Reading Time: 3 minutes

I have tried. I really have. But no matter how many times I have attempted to read a James Patterson novel I just didn’t have the will to finish it. I think it’s something to do with the endless number of chapters, each one no more than one or two pages long; I suspect that the author is worried that the reader might lose interest or get distracted by wanting to do something else like watching paint dry. So, to have some fun I tried an experiment; I rearranged the 1,000-odd chapters in one of his books into a random sequence (I admit that took a while) and then started to read the book again. The interesting thing is that this had no effect on the plot. I even started reading the book at chapter 1,023 and it didn’t seem to matter that the previous chapters had been skipped.

So I began to wonder if you could do the same thing with a business – just start anywhere and it should all make sense. Well, imagine it’s your first day at a new company; new faces, new office (you hope) and a new job. You really have no idea what the company does or how it works (despite having said otherwise in your interview). As you arrive at reception you are pointed towards the dispatching office (am I to be fired already?) and asked to start packaging some goodies (or did the receptionist say ‘goods’?). Now you’re really lost. Why doesn’t someone just tell you the sequence of things that you have to do? Well, it turns out that the only person who knows how the dispatching system works is not around any longer (not something terminal; he just isn’t there). Now you’re in real trouble because the boss wants to meet you to ask how your first day has gone, and you really want to tell the truth; that it’s not totally your fault…

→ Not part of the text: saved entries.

theorem step_onlyIncrementsBlue (h : step s = .next t) (hnew : ∀ w g, s.script.head? ≠ some (.newImage w g))
    (hload : ∀ x y c v, s.script.head? ≠ some (.loadPixel x y c v)) : s.image.OnlyIncrementsBlue t.image := by
  obtain ⟨-, rfl⟩ | ⟨e, l, hs, hrun⟩ := step_cases h
  · exact onlyIncrementsBlue_of_eq rfl
  · rw [hs] at hnew hload
    show (s.setScript l).image.OnlyIncrementsBlue t.image
    exact runEvent_onlyIncrementsBlue (fun w g he => hnew w g (congrArg some he))
      (fun x y c v he => hload x y c v (congrArg some he)) hrun

end Sys2Proof.Machine
end

section
/-! SUPPORT. The statements about memory (20_memory.md), settled. -/

namespace Sys2Proof.Machine

/-- Settles O58: the invariant of a step, by the cases of the host's act; only the embedding stage changes a pixel. -/
theorem blockOnlyIncrementsBlue : Obligations.BlockOnlyIncrementsBlue := by
  intro s t h hnew hload x y c
  obtain hsame | ⟨rfl, hinc⟩ := step_onlyIncrementsBlue h hnew hload x y c
  · exact ⟨fun _ => hsame, .inl hsame⟩
  · exact ⟨fun hc => absurd rfl hc, .inr hinc⟩

/-- Settles O44: an access that happened is a supported one, and it reads or stores the same again. -/
theorem hostReadsRepeatAndWritesAreIdempotent : Obligations.HostReadsRepeatAndWritesAreIdempotent := by
  refine ⟨fun s t o n h => ?_, fun s t o n v ho h => ?_, pixWrite_pixWrite_same, fun s w => runEvent_write_cmd w s⟩
  · have hsup := supported_of_read h
    rw [runEvent_read_of_supported hsup] at h
    cases h
    refine ⟨readData s o.toNat, rfl, ?_⟩
    rw [runEvent_read_of_supported hsup, readData_reply]; rfl
  · have hsup := supported_of_write h
    rw [runEvent_write_of_supported hsup ho] at h
    cases h
    rw [runEvent_write_of_supported hsup ho, writeData_writeData_same]

/-- Settles O45: the port's test of an access, window by window. -/
theorem unsupportedAccessesAreRefused : Obligations.UnsupportedAccessesAreRefused := by
  intro s o n v _
  refine ⟨fun hreg => accesses_of_supported_iff (supported_register hreg) v s, fun hbyte => ?_⟩
  rw [bitCap_div] at hbyte
  have hsup : supported o.toNat n = true ↔ n = 1 := supported_byteWindow (by unfold bitWindow; omega)
  obtain ⟨hone, hwide⟩ := accesses_of_supported_iff hsup v s
  exact ⟨fun hn => (hone hn).imp_right fun hwrite => hwrite (ne_cmd_of_window (by omega)), hwide⟩

/-- Settles O48: the byte write and the byte read of the window, with the rules of reads after a write. -/
theorem messageWindow : Obligations.MessageWindow := by
  intro s k v hk
  refine ⟨⟨_, runEvent_wrbMsg hk v s, Memory.read_write_same _ _ _, fun j hj => Memory.read_write_of_ne _ _ hj, rfl⟩,
    fun h => ?_, fun _ => ⟨hostMsgByte s k, runEvent_rdbMsg hk s⟩⟩
  rw [runEvent_rdbMsg hk, hostMsgByte_of_written h]; rfl

/-- Settles O49: the byte write and the byte read of the window bit by bit, then the read of an encoded message.
(The name `bitWindow` is the model's constant.) -/
theorem bitWindowPacking : Obligations.BitWindow := by
  refine ⟨fun s k v hk => ?_, fun s m hn hlen hm => ?_⟩
  · rw [bitCap_div] at hk
    refine ⟨⟨_, runEvent_wrbBits hk v s, fun j hj => read_writeFrom_byteBits hj v,
        fun i hi => Memory.read_writeFrom_outside _ _ _ (by rwa [byteBits_length]), rfl⟩,
      hostBitbufByte s k, runEvent_rdbBits hk s, fun j b hj hb => ?_⟩
    rw [hostBitbufByte_getLsbD s k hj, hostBit_of_written hb]
  · have hheld : HoldsBits ((s.setBitSequence (u16ToBits (8 * m.length) ++ bytesToBits m)).setStatus .ok) 0
        (u16ToBits (8 * m.length) ++ bytesToBits m) := holdsBits_setStatus.2 (holdsBits_setBitSequence _)
    refine ⟨_, exec_encode_of_holds hn hlen hm, fun k x hx => ?_⟩
    have hk : k < m.length := (List.getElem?_eq_some_iff.1 hx).1
    have hcap := bitCapBytes_lower
    rw [runEvent_rdbBits (by omega), hostBitbufByte_of_encoded hx hheld]; rfl

end Sys2Proof.Machine
end

section
/-! SUPPORT. Laws of the command word, of what each command writes and of the host scripts that load the buffers, on
which the statements about the encoding rest. -/

namespace Sys2Proof.Machine

variable {s t : State}

/-! ### The command word (30_encoding.md R80 to R85) -/

/-- Fields of a word from bit `k` up are 0 exactly when the word is below `2^k`. -/
theorem extractLsb'_eq_zero_iff {k n : Nat} (hkn : k + n = 32) (w : Word) :
    w.extractLsb' k n = 0#n ↔ w.toNat < 2 ^ k := by
  rw [← BitVec.toNat_inj, BitVec.extractLsb'_toNat, BitVec.toNat_zero, Nat.shiftRight_eq_div_pow]
  have hlt : w.toNat / 2 ^ k < 2 ^ n := Nat.div_lt_of_lt_mul (by rw [← Nat.pow_add, hkn]; exact w.isLt)
  rw [Nat.mod_eq_of_lt hlt, Nat.div_eq_zero_iff_lt (Nat.two_pow_pos k)]

theorem opcOf_toNat (w : Word) : (opcOf w).toNat = w.toNat % 16 := by
  rw [opcOf, BitVec.extractLsb'_toNat, Nat.shiftRight_zero]

theorem opcOf_eq_iff {w : Word} {c : BitVec 4} : opcOf w = c ↔ w.toNat % 16 = c.toNat := by
  rw [← BitVec.toNat_inj, opcOf_toNat]

theorem valOf_eq (w : Word) : valOf w = BitVec.ofNat 8 (w.toNat / 16) := by
  rw [valOf, BitVec.extractLsb', Nat.shiftRight_eq_div_pow]

theorem bitOf_eq (w : Word) : bitOf w = (w.toNat / 4096 % 2 == 1) := by
  rw [bitOf, BitVec.getLsbD, Nat.testBit_eq_decide_div_mod_eq, beq_eq_decide]

/-- The opcodes of format N (R82). -/
theorem formatN_eq_some {c : BitVec 4} {i : Instr} : formatN c = some i ↔
    (i = .encode ∧ c = 1#4) ∨ (i = .decode ∧ c = 2#4) ∨ (i = .embed ∧ c = 4#4) ∨ (i = .extract ∧ c = 5#4) ∨
      (i = .encrypt ∧ c = 6#4) ∨ (i = .decrypt ∧ c = 7#4) := by
  constructor
  · intro h
    unfold formatN at h
    split at h <;> next hc => cases h <;> simp [← BitVec.toNat_inj, hc]
  · rintro (⟨rfl, rfl⟩ | ⟨rfl, rfl⟩ | ⟨rfl, rfl⟩ | ⟨rfl, rfl⟩ | ⟨rfl, rfl⟩ | ⟨rfl, rfl⟩) <;> rfl

/-- R85 field by field: a legal word is that of SUB with its operands, or a format-N opcode with no bit above it. -/
theorem decode_eq_ok {w : Word} {i : Instr} : decode w = .ok i ↔
    (opcOf w = 3#4 ∧ w.toNat < 2 ^ 13 ∧ i = .sub (valOf w) (bitOf w)) ∨
      (formatN (opcOf w) = some i ∧ w.toNat < 2 ^ 4) := by
  rw [← extractLsb'_eq_zero_iff (k := 13) (n := 19) rfl, ← extractLsb'_eq_zero_iff (k := 4) (n := 28) rfl]
  unfold decode
  by_cases hsub : opcOf w = 3#4
  · rw [if_pos hsub, hsub, show formatN 3#4 = none from rfl]
    by_cases hres : w.extractLsb' 13 19 = 0#19
    · simp [hres, eq_comm]
    · simp [hres]
  · rw [if_neg hsub]
    cases formatN (opcOf w) with
    | none => simp [hsub]
    | some j =>
      by_cases hres : w.extractLsb' 4 28 = 0#28
      · simp [hres, hsub]
      · simp [hres, hsub]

Unlike a James Patterson book a business is a little more complex. You cannot just hope that a new person would understand how your business works … unless you document it. If you put some effort into documenting all your business processes (and it is indeed effort) then you have a blueprint for how your company is structured – everyone calls this business process modeling. Once you have this in place you can think of implementing a workflow system to control those obdurate* processes. There are some very good software tools out there that will help you model your business and look after your processes – they will pay for themselves in no time, I would have thought. In fact, SYSPRO has its own process modeling tool that will do exactly what you need – should that be a surprise?

And if you think that this sort of stuff is only for the larger enterprise, well perhaps you’re right – that’s probably how they became larger in the first place. So, no matter what size your business is, you should seriously consider investigating business process management for your company.

By the way, you may now think that I spend my leisure time rearranging chapters of books; the answer’s no, I don’t.

* Lovely word, obdurate. An alternative might be pig-headed, or mulish.